-- ==== Sys2Proof/Word.lean ====
section
/-! DEFINITION. The word types of CXPOW (00_scope.md R10, R11; 10_state.md R22): abbreviations only, so that the
library's lemmas about `BitVec` and `Vector` apply. Byte-order and bit-field helpers stand in Machine/Operands.lean. -/

namespace Sys2Proof

/-- A 4-bit matrix entry (10_state.md R26). -/
abbrev Nibble := BitVec 4

/-- An 8-bit byte (00_scope.md R11). -/
abbrev Byte := BitVec 8

/-- A 32-bit bus word (20_memory.md R62). -/
abbrev Word32 := BitVec 32

/-- A 64-bit generator word (10_state.md R24). -/
abbrev Word64 := BitVec 64

/-- A byte address, an offset into the 64 KiB window (20_memory.md R60). -/
abbrev Addr := BitVec 16

/-- A 32-byte buffer; byte `k` of buffer B is `B[k]` (00_scope.md R11). -/
abbrev Bytes32 := Vector Byte 32

/-- The 256-entry substitution table SB (10_state.md R27). -/
abbrev Table := Vector Byte 256

/-- The 64 × 64 matrix; row `r`, column `c` is `M[r][c]` (10_state.md R26). -/
abbrev Matrix := Vector (Vector Nibble 64) 64

/-- An octonion: eight 64-bit components (42_mixing.md R146). -/
abbrev Octonion := Vector Word64 8

end Sys2Proof
end

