-- ==== Sys2Proof/Machine/Mixing.lean ====
section
/-! DEFINITION. The matrix-vector multiplier and the octonion mixer: MVMUL and OCT (spec/42_mixing.md). Every function
takes the record K as an argument; the commands apply them to `Config.protocolK`. -/

namespace Sys2Proof.Machine

/-! ## Stages 1-2 -/

/-- `sum_k(i)` for a row of M: the exact sum of the products with the nibble vector (42_mixing.md R143). -/
def weightedSum (row nib : Vector Nibble 64) : Nat :=
  ((List.finRange 64).map fun j => row[j].toNat * nib[j].toNat).sum

/-- `K.MV_COMBINE` of the four sums of output byte `i`, k = 1..4 held as 0..3 (42_mixing.md R143, R144). -/
def mvPair (k : ProtocolK) (m : Matrix) (nib : Vector Nibble 64) (i : Fin 32) : Byte × Byte :=
  k.mvCombine i (weightedSum m[k.rowsel 0 i] nib) (weightedSum m[k.rowsel 1 i] nib)
    (weightedSum m[k.rowsel 2 i] nib) (weightedSum m[k.rowsel 3 i] nib)

/-- Stages 1-2: P and N from M and D, both XORed with D (42_mixing.md R141). -/
def mvmulStage (k : ProtocolK) (s : State) : State :=
  s.setProducts (Vector.ofFn fun i => (mvPair k s.m (nibbleVector s.digest) i).1 ^^^ s.digest[i])
    (Vector.ofFn fun i => (mvPair k s.m (nibbleVector s.digest) i).2 ^^^ s.digest[i])

/-! ## Stage 3 -/

/-- The least component that is neither 0, `i` nor `j`. -/
def otherUnit (i j : Fin 8) : Fin 8 :=
  if i ≠ 1 ∧ j ≠ 1 then 1 else if i ≠ 2 ∧ j ≠ 2 then 2 else 3

/-- `K.OCT_IDX(i, j)`: the record's choice for 1 ≤ i < j, brought into the constraints of 42_mixing.md R146 (log
entry 2): e0 is the identity, e_i·e_i is on e0, and distinct units give a third one, the same in both orders. -/
def octIdx (k : ProtocolK) (i j : Fin 8) : Fin 8 :=
  if i = 0 then j
  else if j = 0 then i
  else if i = j then 0
  else
    let c := k.octIdxChoice (min i j) (max i j)
    if c = 0 ∨ c = i ∨ c = j then otherUnit i j else c

/-- Whether `K.OCT_SGN(i, j)` is −1: never with e0, always for a square, and opposite in the two orders of distinct
units (42_mixing.md R146; log entry 2). -/
def octNeg (k : ProtocolK) (i j : Fin 8) : Bool :=
  if i = 0 ∨ j = 0 then false
  else if i = j then true
  else if i < j then k.octNegChoice i j
  else !k.octNegChoice j i

/-- `K.OCT_SGN(i, j) · a[i] · b[j]` modulo 2^64 (42_mixing.md R146). -/
def octTerm (k : ProtocolK) (a b : Octonion) (i j : Fin 8) : Word64 :=
  if octNeg k i j then -(a[i] * b[j]) else a[i] * b[j]

/-- `octmul(a, b)`, a on the left: component c sums the terms whose index is c (42_mixing.md R146). -/
def octmul (k : ProtocolK) (a b : Octonion) : Octonion :=
  Vector.ofFn fun e =>
    (List.finRange 8).foldl
      (fun acc i =>
        (List.finRange 8).foldl (fun acc j => if octIdx k i j = e then acc + octTerm k a b i j else acc) acc)
      0#64

/-- `K.OCT_ROUNDS`, at least 1 (42_mixing.md R147). -/
def octRounds (k : ProtocolK) : Nat := k.octRoundsLess1 + 1

/-- The first eight bytes of P as zero-extended components (42_mixing.md R145). -/
def octStart (p : Bytes32) : Octonion := Vector.ofFn fun i : Fin 8 => p[i.val].setWidth 64

/-- The window of round `r`, read from the P before OCT (42_mixing.md R145, R147). -/
def octWindowOf (k : ProtocolK) (p : Bytes32) (r : Nat) : Octonion :=
  Vector.ofFn fun i => p[k.octWindow r i].setWidth 64

/-- The accumulator after all rounds, in ascending order of r (42_mixing.md R145). -/
def octAccumulator (k : ProtocolK) (p : Bytes32) : Octonion :=
  (List.range (octRounds k)).foldl (fun a r => octmul k a (octWindowOf k p r)) (octStart p)

/-- The low byte of component k XORed into P[k], k = 0..7; P[8..31] stay (42_mixing.md R145). -/
def octWriteBack (p : Bytes32) (acc : Octonion) : Bytes32 :=
  Vector.ofFn fun i => if h : i.val < 8 then p[i] ^^^ acc[i.val].extractLsb' 0 8 else p[i]

/-- Stage 3: Q receives P, and P the mixed bytes (42_mixing.md R145). -/
def octStage (k : ProtocolK) (s : State) : State :=
  s.setOct (octWriteBack s.prod (octAccumulator k s.prod)) s.prod

/-! ## Commands -/

/-- MVMUL (42_mixing.md R141); it does not check MVALID. -/
def execMvmul (s : State) : Host.Outcome State Fault Refusal := .next (complete (mvmulStage Config.protocolK s))

/-- OCT (42_mixing.md R145). -/
def execOct (s : State) : Host.Outcome State Fault Refusal := .next (complete (octStage Config.protocolK s))

end Sys2Proof.Machine
end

--- --- ---

### Assigned task
The response must consist of all the data, reproduced without alteration.

### Exercise response
-- ==== Sys2Proof/Word.lean ====
section
/-! DEFINITION. The word types of CXPOW (00_scope.md R10, R11; 10_state.md R22): abbreviations only, so that the
library's lemmas about `BitVec` and `Vector` apply. Byte-order and bit-field helpers stand in Machine/Operands.lean. -/

namespace Sys2Proof

/-- A 4-bit matrix entry (10_state.md R26). -/
abbrev Nibble := BitVec 4

/-- An 8-bit byte (00_scope.md R11). -/
abbrev Byte := BitVec 8

/-- A 32-bit bus word (20_memory.md R62). -/
abbrev Word32 := BitVec 32

/-- A 64-bit generator word (10_state.md R24). -/
abbrev Word64 := BitVec 64

/-- A byte address, an offset into the 64 KiB window (20_memory.md R60). -/
abbrev Addr := BitVec 16

/-- A 32-byte buffer; byte `k` of buffer B is `B[k]` (00_scope.md R11). -/
abbrev Bytes32 := Vector Byte 32

/-- The 256-entry substitution table SB (10_state.md R27). -/
abbrev Table := Vector Byte 256

/-- The 64 × 64 matrix; row `r`, column `c` is `M[r][c]` (10_state.md R26). -/
abbrev Matrix := Vector (Vector Nibble 64) 64

/-- An octonion: eight 64-bit components (42_mixing.md R146). -/
abbrev Octonion := Vector Word64 8

end Sys2Proof
end

-- ==== Sys2Proof/Machine/Mixing.lean ====
section
/-! DEFINITION. The matrix-vector multiplier and the octonion mixer: MVMUL and OCT (spec/42_mixing.md). Every function
takes the record K as an argument; the commands apply them to `Config.protocolK`. -/

namespace Sys2Proof.Machine

/-! ## Stages 1-2 -/

/-- `sum_k(i)` for a row of M: the exact sum of the products with the nibble vector (42_mixing.md R143). -/
def weightedSum (row nib : Vector Nibble 64) : Nat :=
  ((List.finRange 64).map fun j => row[j].toNat * nib[j].toNat).sum

/-- `K.MV_COMBINE` of the four sums of output byte `i`, k = 1..4 held as 0..3 (42_mixing.md R143, R144). -/
def mvPair (k : ProtocolK) (m : Matrix) (nib : Vector Nibble 64) (i : Fin 32) : Byte × Byte :=
  k.mvCombine i (weightedSum m[k.rowsel 0 i] nib) (weightedSum m[k.rowsel 1 i] nib)
    (weightedSum m[k.rowsel 2 i] nib) (weightedSum m[k.rowsel 3 i] nib)

/-- Stages 1-2: P and N from M and D, both XORed with D (42_mixing.md R141). -/
def mvmulStage (k : ProtocolK) (s : State) : State :=
  s.setProducts (Vector.ofFn fun i => (mvPair k s.m (nibbleVector s.digest) i).1 ^^^ s.digest[i])
    (Vector.ofFn fun i => (mvPair k s.m (nibbleVector s.digest) i).2 ^^^ s.digest[i])

/-! ## Stage 3 -/

/-- The least component that is neither 0, `i` nor `j`. -/
def otherUnit (i j : Fin 8) : Fin 8 :=
  if i ≠ 1 ∧ j ≠ 1 then 1 else if i ≠ 2 ∧ j ≠ 2 then 2 else 3

/-- `K.OCT_IDX(i, j)`: the record's choice for 1 ≤ i < j, brought into the constraints of 42_mixing.md R146 (log
entry 2): e0 is the identity, e_i·e_i is on e0, and distinct units give a third one, the same in both orders. -/
def octIdx (k : ProtocolK) (i j : Fin 8) : Fin 8 :=
  if i = 0 then j
  else if j = 0 then i
  else if i = j then 0
  else
    let c := k.octIdxChoice (min i j) (max i j)
    if c = 0 ∨ c = i ∨ c = j then otherUnit i j else c

/-- Whether `K.OCT_SGN(i, j)` is −1: never with e0, always for a square, and opposite in the two orders of distinct
units (42_mixing.md R146; log entry 2). -/
def octNeg (k : ProtocolK) (i j : Fin 8) : Bool :=
  if i = 0 ∨ j = 0 then false
  else if i = j then true
  else if i < j then k.octNegChoice i j
  else !k.octNegChoice j i

/-- `K.OCT_SGN(i, j) · a[i] · b[j]` modulo 2^64 (42_mixing.md R146). -/
def octTerm (k : ProtocolK) (a b : Octonion) (i j : Fin 8) : Word64 :=
  if octNeg k i j then -(a[i] * b[j]) else a[i] * b[j]

/-- `octmul(a, b)`, a on the left: component c sums the terms whose index is c (42_mixing.md R146). -/
def octmul (k : ProtocolK) (a b : Octonion) : Octonion :=
  Vector.ofFn fun e =>
    (List.finRange 8).foldl
      (fun acc i =>
        (List.finRange 8).foldl (fun acc j => if octIdx k i j = e then acc + octTerm k a b i j else acc) acc)
      0#64

/-- `K.OCT_ROUNDS`, at least 1 (42_mixing.md R147). -/
def octRounds (k : ProtocolK) : Nat := k.octRoundsLess1 + 1

/-- The first eight bytes of P as zero-extended components (42_mixing.md R145). -/
def octStart (p : Bytes32) : Octonion := Vector.ofFn fun i : Fin 8 => p[i.val].setWidth 64

/-- The window of round `r`, read from the P before OCT (42_mixing.md R145, R147). -/
def octWindowOf (k : ProtocolK) (p : Bytes32) (r : Nat) : Octonion :=
  Vector.ofFn fun i => p[k.octWindow r i].setWidth 64

/-- The accumulator after all rounds, in ascending order of r (42_mixing.md R145). -/
def octAccumulator (k : ProtocolK) (p : Bytes32) : Octonion :=
  (List.range (octRounds k)).foldl (fun a r => octmul k a (octWindowOf k p r)) (octStart p)

/-- The low byte of component k XORed into P[k], k = 0..7; P[8..31] stay (42_mixing.md R145). -/
def octWriteBack (p : Bytes32) (acc : Octonion) : Bytes32 :=
  Vector.ofFn fun i => if h : i.val < 8 then p[i] ^^^ acc[i.val].extractLsb' 0 8 else p[i]

/-- Stage 3: Q receives P, and P the mixed bytes (42_mixing.md R145). -/
def octStage (k : ProtocolK) (s : State) : State :=
  s.setOct (octWriteBack s.prod (octAccumulator k s.prod)) s.prod

/-! ## Commands -/

/-- MVMUL (42_mixing.md R141); it does not check MVALID. -/
def execMvmul (s : State) : Host.Outcome State Fault Refusal := .next (complete (mvmulStage Config.protocolK s))

/-- OCT (42_mixing.md R145). -/
def execOct (s : State) : Host.Outcome State Fault Refusal := .next (complete (octStage Config.protocolK s))

end Sys2Proof.Machine
end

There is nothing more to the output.